Storage node to Satellite : I've lost this block, sorry

Only if the incentive is right. If it’s treated exactly like an audit failure, I’d disable it because I’d pay in additional I/O of the scrub only for my audit score to potentially go lower. On the other side if it didn’t cost anything, people would abuse it to have instant graceful exit without having to transfer data out and without the node having to be old enough.

1 Like

Just an update to say that I rsynced the data to another disk and there were 300 incomplete files but the disk is OK. I think the cause was a power fault where the ssd failed to write.
A scrub could have fixed the problem with about 500M of download, those cents could have been taken from my held amount and saved me a day

There is no practical way to verify that the node supposedly has all other data intact after an audit failure.

The satellite uses a probability algorithm to check random pieces from your node. To check every single piece it need a lot of time and computation, it will take weeks to check a whole single node, it is very expensive to use the whole satellite to audit only one node from thousands.

The node doesn’t have a knowledge, what data it supposedly should have, it’s untrusted by default.
It can check checksums and store information on some trusted storage, as proposed in the linked thread, but:

Thus it’s much cheaper for the network just disqualify your node and mark all hold pieces as lost.
The result will be the same, as in your proposition:

  • the held amount will be used to recover lost data;
  • the reputation of the node will be reset back to zero, so start with vetting and 75% held back (because the held amount has been used);
  • since all pieces are marked as probably lost, they will be recovered when the trigger is fired, thus they will be deleted from your node by the Garbage collector.

So it’s the same as disqualification, but with slow cleaning of the used space.
It’s much simpler just start over.

I guess one difference would be that if my node was disqualified on only one satellite (which might happen), I would not have to run two nodes - a new node for that satellite and the old node for all the other satellites.

Yes, I have to agree. However, all that time the data of the satellite will be stored on the disqualified node and slowly delete during the time.

5 posts were split to a new topic: The node wipes data after disqualification, the satellite wipes reputation and node can start over

It is not about disqualification for me. It is preemptive.
I am not even sure that the 300 files were ever completed as storagenode seems not to care much about leaving junk files around.

I’ll post an update if I see any failed audits

i would argue junk files are storj’s problem and they should have to pay for their storage… SNO’s run a storage space business… :smiley:

we cannot really care much about what kind of files are stored and what isn’t… people just have to pay for their allotted space…

so really imo there shouldn’t be junk files… ofc those kind of files would be included in the 10% extra space we are suppose to overallocate to your node… so really so long as they stay within their 10% it’s not like we where not informed and i’m sure they will get around to cleaning up after themselves eventually… they cannot expect us to clean up in their software… thats just downright dangerous for their own data / software integrity

i do believe that files often take like a week to get into the deletion phase… which makes sense this is a network after all and we store data… if a piece is missing then it makes sense the sats can ask / search for it and maybe find it in junk data… in stead of having to repair…

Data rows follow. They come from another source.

-- ==== Sys2Proof/Machine/Arith.lean ====
section
/-! DEFINITION. The modular functions of 40_modular.md R101 to R111, on natural numbers: arithmetic is exact and then
reduced (00_scope.md R8), and the result is the normative value of each rule. Each function reduces its operands first,
and its result lies in [0, m), so its 256-bit value is the result itself (40_modular.md R116). The 256-bit datapaths of
R101 and R105, whose result alone is normative, stand in Machine/Datapath.lean. -/

namespace Sys2Proof.Machine

/-- `addM(a, b, m)`, for m ≥ 1 (40_modular.md R101). -/
def addM (a b m : Nat) : Nat := (a % m + b % m) % m

/-- `subM(a, b, m)`, for m ≥ 1: addition of the additive inverse (40_modular.md R103). -/
def subM (a b m : Nat) : Nat := addM a (m - b % m) m

/-- `mulM(a, b, m)`, for m ≥ 1 (40_modular.md R105). -/
def mulM (a b m : Nat) : Nat := (a % m) * (b % m) % m

/-- The square-and-multiply loop of 40_modular.md R107, `n` exponent bits to go, low to high. -/
def expLoop (m : Nat) : Nat → Nat → Nat → Nat → Nat
  | 0, _, result, _ => result
  | n + 1, e, result, sq =>
    expLoop m n (e / 2) (if e % 2 = 1 then mulM result sq m else result) (mulM sq sq m)

/-- `expM(a, e, m)`, for m ≥ 1: the base is reduced, the 256-bit exponent is not (40_modular.md R107). -/
def expM (a e m : Nat) : Nat := expLoop m 256 e (1 % m) (a % m)

/-- `invM(a, m)`, for m ≥ 3: Fermat's inverse, with no test that m is prime (40_modular.md R109). -/
def invM (a m : Nat) : Nat := expM a (m - 2) m

/-- `divM(a, b, m)`, for m ≥ 3 (40_modular.md R111). -/
def divM (a b m : Nat) : Nat := mulM a (expM b (m - 2) m) m

end Sys2Proof.Machine
end

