-- ==== Sys2Proof/Machine/EcdsaUnit.lean ====
section
/-! DEFINITION. The ECDSA unit: SIGN and VERIFY (42_ecdsa.md R162, R165). Both leave Z unchanged (10_state.md R29). -/

namespace Sys2Proof.Machine

/-- SIGN: digest in ra, key in rb; r to Rd and s to Rd+1, and the draws it took leave the port (42_ecdsa.md R162). While
the port supplies no usable nonce there is no completing step: nothing changes and BUSY stays 1 (R163; log entry 4). -/
def execSign (rd ra rb : Reg) (s : State) : Host.Outcome State Fault Refusal :=
  match signLoop (s.val ra) (s.val rb) s.draws with
  | some (rs, rest) => .next (s.finishSignature rd rs.1 rs.2 rest)
  | none => .next s

/-- VERIFY: digest in ra, public key in rb, signature (r, s) in rm; it writes VRES and no register (42_ecdsa.md R165). -/
def execVerify (ra rb rm : Reg) (s : State) : Host.Outcome State Fault Refusal :=
  .next (s.finishVerdict
    (verifySig (s.val ra) (s.val rb) (s.val (pairY rb)) (s.val rm) (s.val (pairY rm))))

end Sys2Proof.Machine
end

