theorem complete_ended (s : State) : Ended s.complete := ⟨rfl, rfl, .inl ⟨rfl, rfl⟩⟩

theorem ErrorCode.code_mem (e : ErrorCode) : e.code ∈ [1#4, 2#4, 3#4, 4#4] := by cases e <;> decide

theorem raise_ended (s : State) (e : ErrorCode) : Ended (s.raise e) := ⟨rfl, rfl, .inr ⟨rfl, e.code_mem⟩⟩

/-- The draws of a loop that found no signature are all rejected (42_ecdsa.md R163). -/
theorem nonceRejected_of_signLoop_none {z d : Nat} {draws : List Word} (h : signLoop z d draws = none) :
    ∀ j ∈ draws, NonceRejected z d j.toNat :=
  fun j hj => signWith_eq_none_iff.mp (signLoop_none h j hj)

theorem Effect.ended_or_starved {i : Instr} {s t : State} (h : Effect i s t) :
    Ended t ∨ t = s ∧ ∃ rd ra rb, i = .sign rd ra rb ∧
      ∀ j ∈ s.draws, NonceRejected (s.val ra) (s.val rb) j.toNat := by
  cases h with
  | scalar rd v h => exact .inl (h ▸ complete_ended _)
  | point rd p h => exact .inl (h ▸ complete_ended _)
  | signature rd ra rb rs rest hi hs h => exact .inl (h ▸ complete_ended _)
  | waiting rd ra rb hi hs h => exact .inr ⟨h, rd, ra, rb, hi, nonceRejected_of_signLoop_none hs⟩
  | verdict ra rb rm hi h => exact .inl (h ▸ complete_ended _)
  | error e h => exact .inl (h ▸ raise_ended s e)

/-- Settles O47: a word that does not decode raises, and of the commands only a SIGN can wait. -/
theorem everyCommandEndsButAStarvedSign : Obligations.EveryCommandEndsButAStarvedSign := by
  intro s hb
  cases hd : decode s.cmdlast with
  | error e => exact .inl ⟨_, engineTurn_of_decode_error hb hd, raise_ended s _⟩
  | ok i =>
    obtain ⟨t, ht, heff⟩ := exec_effect i s
    have hturn : engineTurn s = .next t := (engineTurn_of_decode hb hd).trans ht
    rcases heff.ended_or_starved with hend | ⟨rfl, rd, ra, rb, rfl, hrej⟩
    · exact .inl ⟨t, hturn, hend⟩
    · exact .inr ⟨t, rd, ra, rb, hturn, hb, rfl, hrej⟩

/-! ### The first failing check is reported (60_exceptions.md R182) -/

/-- The check on the modulus of a decoded command: the code it fails with, or 0 (40_modular.md R100). -/
def modulusError (s : State) : Instr → BitVec 4
  | .addm _ _ _ rm | .subm _ _ _ rm | .mulm _ _ _ rm | .expm _ _ _ rm => if s.val rm = 0 then 3 else 0
  | .invm _ _ rm | .divm _ _ _ rm => if s.val rm ≤ 2 then 4 else 0
  | .ldc _ _ | .padd _ _ _ | .pdbl _ _ | .smul _ _ _ | .pubk _ _ | .sign _ _ _ | .verify _ _ _ => 0

theorem knownOpcode_iff {w : BusWord} : KnownOpcode w ↔ ∃ o : Opcode, opField w = o.bits := by
  constructor
  · rintro ⟨row, hrow, hop⟩
    obtain ⟨o, rfl⟩ := mem_opcodeMap.mp hrow
    exact ⟨o, hop.symm⟩
  · rintro ⟨o, ho⟩
    exact ⟨_, opcode_mem_opcodeMap o, ho.symm⟩

/-- The first check fails exactly as the decoder's does. -/
theorem decode_of_not_knownOpcode {w : BusWord} (h : ¬ KnownOpcode w) : decode w = .error .illegalOpcode :=
  decode_illegalOpcode fun o ho => h (knownOpcode_iff.mpr ⟨o, ho⟩)

/-- So does the second. -/
theorem decode_of_not_legalWord {w : BusWord} (hk : KnownOpcode w) (h : ¬ LegalWord w) :
    decode w = .error .illegalOperand := by
  obtain ⟨o, ho⟩ := knownOpcode_iff.mp hk
  refine decode_illegalOperand ho ?_
  by_contra! hpass
  exact h (legalWord_iff.mpr ⟨o, hpass.1, fun hl => Nat.le_of_lt_succ (hpass.2 hl)⟩)

/-- A word that passes both is left with the check on its command's modulus. -/
theorem firstError_of_legalWord (s : State) {w : BusWord} (h : LegalWord w) :
    ∃ i, decode w = .ok i ∧ firstError s w = modulusError s i := by
  obtain ⟨o, hm, hk⟩ := legalWord_iff.mp h
  have hop : opOf w = o.bits := Opcode.opField_of_masked hm
  have hrm : modulusOf s w = s.val (rmField w) := rfl
  refine ⟨o.instr w, decode_eq_ok_iff.mpr ⟨o, hm, hk, rfl⟩, ?_⟩
  rw [firstError, if_neg (not_not.mpr (knownOpcode_iff.mpr ⟨o, hop⟩)), if_neg (not_not.mpr h), hop, hrm]
  cases o <;> simp [Opcode.bits, Opcode.instr, modulusError]

/-- The end of a command reports `code`: with that error, or where it is 0 with none. -/
def Reports (s t : State) (code : BitVec 4) : Prop :=
  (code ≠ 0 → ErrorResult s t code) ∧ (code = 0 → t.err = false)

theorem reports_of_errorResult {s t : State} {code : BitVec 4} (h : ErrorResult s t code) (hne : code ≠ 0) :
    Reports s t code := ⟨fun _ => h, fun h0 => absurd h0 hne⟩

theorem reports_zero {s t : State} (h : t.err = false) : Reports s t 0 := ⟨fun hne => absurd rfl hne, fun _ => h⟩

theorem checkedModZero_reports (s : State) (rd rm : Reg) (v : Nat) :
    Reports s (s.checkedModZero rd rm v) (if s.val rm = 0 then 3 else 0) := by
  rcases checkedModZero_cases s rd rm v with ⟨h0, -⟩ | ⟨h0, e⟩
  · rw [if_pos h0]
    exact reports_of_errorResult (checkedModZero_errorResult h0) (by decide)
  · rw [if_neg h0, e]
    exact reports_zero rfl
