-- ==== Sys2Proof/Decode.lean ====
section
/-! DEFINITION. The decoder of spec/30_encoding.md R91, total on every word and on every list of bytes, and the encoder
written from the opcode map of R85. -/

namespace Sys2Proof

/-- Why bytes are no instruction. -/
inductive DecodeError where
  /-- Fewer than two bytes: no fetch produces this (R80; log entry 12). -/
  | tooShort
  /-- The word `w` matches no class and sub-selector (R89). -/
  | unimplemented (w : Word)
  deriving DecidableEq, Repr

/-- The opcode class `c`, bits 15-12 (R81). -/
def fieldC (w : Word) : Nibble := w.extractLsb' 12 4

/-- The register field `X`, bits 11-8 (R81). -/
def fieldX (w : Word) : RegIx := (w.extractLsb' 8 4).toFin

/-- The register field `Y`, bits 7-4 (R81). -/
def fieldY (w : Word) : RegIx := (w.extractLsb' 4 4).toFin

/-- The field `N`, bits 3-0 (R81). -/
def fieldN (w : Word) : Nibble := w.extractLsb' 0 4

/-- The field `KK`, bits 7-0 (R81). -/
def fieldKK (w : Word) : Byte := w.extractLsb' 0 8

/-- The field `NNN`, bits 11-0 (R81). -/
def fieldNNN (w : Word) : Addr := w.extractLsb' 0 12

/-- `class0_is(w, b)` of R91: the open match of class 0 (R87). -/
def class0Is (m : Class0Match) (w : Word) (b : Byte) : Bool :=
  match m with
  | .fullWord => w == b.setWidth 16
  | .lowByte => fieldKK w == b

/-- Class 0x0: CLS, RET, and SYS NNN for every other word (R87, R116). -/
def decodeClass0 (m : Class0Match) (w : Word) : Except DecodeError Instr :=
  if class0Is m w 0xE0 then .ok .cls
  else if class0Is m w 0xEE then .ok .ret
  else .ok (.sys (fieldNNN w))

/-- Class 0x8, routed further on `N` (R84, R91). -/
def decodeClass8 (w : Word) : Except DecodeError Instr :=
  match (fieldN w).toNat with
  | 0x0 => .ok (.ldReg (fieldX w) (fieldY w))
  | 0x1 => .ok (.orReg (fieldX w) (fieldY w))
  | 0x2 => .ok (.andReg (fieldX w) (fieldY w))
  | 0x3 => .ok (.xorReg (fieldX w) (fieldY w))
  | 0x4 => .ok (.addReg (fieldX w) (fieldY w))
  | 0x5 => .ok (.subReg (fieldX w) (fieldY w))
  | 0x6 => .ok (.shrReg (fieldX w) (fieldY w))
  | 0x7 => .ok (.subnReg (fieldX w) (fieldY w))
  | 0xE => .ok (.shlReg (fieldX w) (fieldY w))
  | _ => .error (.unimplemented w)

/-- Class 0xE, routed further on `KK` (R84, R91). -/
def decodeClassE (w : Word) : Except DecodeError Instr :=
  match (fieldKK w).toNat with
  | 0x9E => .ok (.skp (fieldX w))
  | 0xA1 => .ok (.sknp (fieldX w))
  | _ => .error (.unimplemented w)

/-- Class 0xF, routed further on `KK` (R84, R91). -/
def decodeClassF (w : Word) : Except DecodeError Instr :=
  match (fieldKK w).toNat with
  | 0x07 => .ok (.ldVxDt (fieldX w))
  | 0x0A => .ok (.ldVxK (fieldX w))
  | 0x15 => .ok (.ldDtVx (fieldX w))
  | 0x18 => .ok (.ldStVx (fieldX w))
  | 0x1E => .ok (.addI (fieldX w))
  | 0x29 => .ok (.ldF (fieldX w))
  | 0x33 => .ok (.ldB (fieldX w))
  | 0x55 => .ok (.storeRegs (fieldX w))
  | 0x65 => .ok (.loadRegs (fieldX w))
  | _ => .error (.unimplemented w)

/-- The decode function of R91. Classes 0x5 and 0x9 are routed on the class alone (R88); the last arm is class 0xF, the
only value left. -/
def decodeWord (m : Class0Match) (w : Word) : Except DecodeError Instr :=
  match (fieldC w).toNat with
  | 0x0 => decodeClass0 m w
  | 0x1 => .ok (.jp (fieldNNN w))
  | 0x2 => .ok (.call (fieldNNN w))
  | 0x3 => .ok (.seImm (fieldX w) (fieldKK w))
  | 0x4 => .ok (.sneImm (fieldX w) (fieldKK w))
  | 0x5 => .ok (.seReg (fieldX w) (fieldY w) (fieldN w))
  | 0x6 => .ok (.ldImm (fieldX w) (fieldKK w))
  | 0x7 => .ok (.addImm (fieldX w) (fieldKK w))
  | 0x8 => decodeClass8 w
  | 0x9 => .ok (.sneReg (fieldX w) (fieldY w) (fieldN w))
  | 0xA => .ok (.ldI (fieldNNN w))
  | 0xB => .ok (.jpV0 (fieldNNN w))
  | 0xC => .ok (.rnd (fieldX w) (fieldKK w))
  | 0xD => .ok (.drw (fieldX w) (fieldY w) (fieldN w))
  | 0xE => decodeClassE w
  | _ => decodeClassF w

/-- Decode from bytes: a decoder always consumes exactly two, the first in bits 15-8 (R80, R57). -/
def decode (m : Class0Match) : List Byte → Except DecodeError (Instr × List Byte)
  | hi :: lo :: rest =>
    match decodeWord m (hi ++ lo) with
    | .ok i => .ok (i, rest)
    | .error e => .error e
  | [_] => .error .tooShort
  | [] => .error .tooShort

/-- The two bytes of a word as memory holds them, the one at the lower address first (R57). -/
def wordBytes (w : Word) : List Byte := [w.extractLsb' 8 8, w.extractLsb' 0 8]

/-- A register number as a 4-bit field. -/
def regBits (r : RegIx) : Nibble := BitVec.ofFin r

/-- A word of the layout `c X KK` (R81). -/
def layoutXKK (c : Nibble) (x : RegIx) (kk : Byte) : Word := c ++ (regBits x ++ kk)

/-- A word of the layout `c X Y N` (R81). -/
def layoutXYN (c : Nibble) (x y : RegIx) (n : Nibble) : Word := c ++ (regBits x ++ (regBits y ++ n))

/-- A word of the layout `c NNN` (R81). -/
def layoutNNN (c : Nibble) (nnn : Addr) : Word := c ++ nnn

/-- The word of an instruction, from the patterns of R85. -/
def encode : Instr → Word
  | .cls => 0x00E0
  | .ret => 0x00EE
  | .sys nnn => layoutNNN 0x0 nnn
  | .jp nnn => layoutNNN 0x1 nnn
  | .call nnn => layoutNNN 0x2 nnn
  | .seImm x kk => layoutXKK 0x3 x kk
  | .sneImm x kk => layoutXKK 0x4 x kk
  | .seReg x y n => layoutXYN 0x5 x y n
  | .ldImm x kk => layoutXKK 0x6 x kk
  | .addImm x kk => layoutXKK 0x7 x kk
  | .ldReg x y => layoutXYN 0x8 x y 0x0
  | .orReg x y => layoutXYN 0x8 x y 0x1
  | .andReg x y => layoutXYN 0x8 x y 0x2
  | .xorReg x y => layoutXYN 0x8 x y 0x3
  | .addReg x y => layoutXYN 0x8 x y 0x4
  | .subReg x y => layoutXYN 0x8 x y 0x5
  | .shrReg x y => layoutXYN 0x8 x y 0x6
  | .subnReg x y => layoutXYN 0x8 x y 0x7
  | .shlReg x y => layoutXYN 0x8 x y 0xE
  | .sneReg x y n => layoutXYN 0x9 x y n
  | .ldI nnn => layoutNNN 0xA nnn
  | .jpV0 nnn => layoutNNN 0xB nnn
  | .rnd x kk => layoutXKK 0xC x kk
  | .drw x y n => layoutXYN 0xD x y n
  | .skp x => layoutXKK 0xE x 0x9E
  | .sknp x => layoutXKK 0xE x 0xA1
  | .ldVxDt x => layoutXKK 0xF x 0x07
  | .ldVxK x => layoutXKK 0xF x 0x0A
  | .ldDtVx x => layoutXKK 0xF x 0x15
  | .ldStVx x => layoutXKK 0xF x 0x18
  | .addI x => layoutXKK 0xF x 0x1E
  | .ldF x => layoutXKK 0xF x 0x29
  | .ldB x => layoutXKK 0xF x 0x33
  | .storeRegs x => layoutXKK 0xF x 0x55
  | .loadRegs x => layoutXKK 0xF x 0x65

/-- The one instruction word that a word of spec/opcode_table.json stands for: its low `nbits` bits, the rest 0. -/
def tableWord (nbits w : Nat) : Word := BitVec.ofNat 16 (w % 2 ^ nbits)

/-- The instruction the decoder reads from the table's word `w` of `nbits` bits, under the default CLASS0_MATCH. -/
def decodeTableWord (nbits w : Nat) : Option Instr :=
  match decode Machine.defaultConfig.class0Match (wordBytes (tableWord nbits w)) with
  | .ok (i, _) => some i
  | .error _ => none

end Sys2Proof
end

i duno… i mean i use my trash folder on my computer… because sometimes i hit the wrong button or something goes wrong and it’s nice to easily retrieve it without having to use undelete software.
so i do see the point in why i think they are keeping junk files for extended periods…
i think SNO’s should be more interested in the customer experience of tardigrade… that is after all how we will make our money, if people think the system works great.,…

we won’t be making money on checking out system and deleting 100 mb files here and there to try and optimize space…
in most cases what you can delete manually adds up to less than 0.001% of what you earn on renting out the storage…

i don’t see what use deleting junk files really is… and i assume they will be deleted eventually anyways all by themselves… or by storj xD

That would be awesome, I’m gonna fill my blobs folder with junk right now!

Junk data is data that isn’t supposed to be there. Under normal operation, the node has been told about this and should have deleted it right away. Why would the node keep being paid if it didn’t clean up data when it should have? The only reason we’re even talking about this is because this system was used one time as a clean up for a lot of zombie segments on stefan-benten. Data that wasn’t owned by a customer, but nodes were still paid for for a loooong time regardless. I would not complain about that. This is an exception that shouldn’t really occur again. My trash folder is already nearly empty again.

Anyway, I shouldn’t have even responded to this since this topic isn’t about that.

I get that. But if you tell the satellite you lost 100 files. Why should the satellite trust your node not to do that again? You can claim the issue has been resolved and no other files were effected, but your node is inherently treated as an untrusted entity. And the satellite has no (affordable) way to verify that claim. That’s really the end of the story. So the only option left to the satellite is to assume you’re lying and repair all pieces to make sure your assumed lie doesn’t hurt segment health.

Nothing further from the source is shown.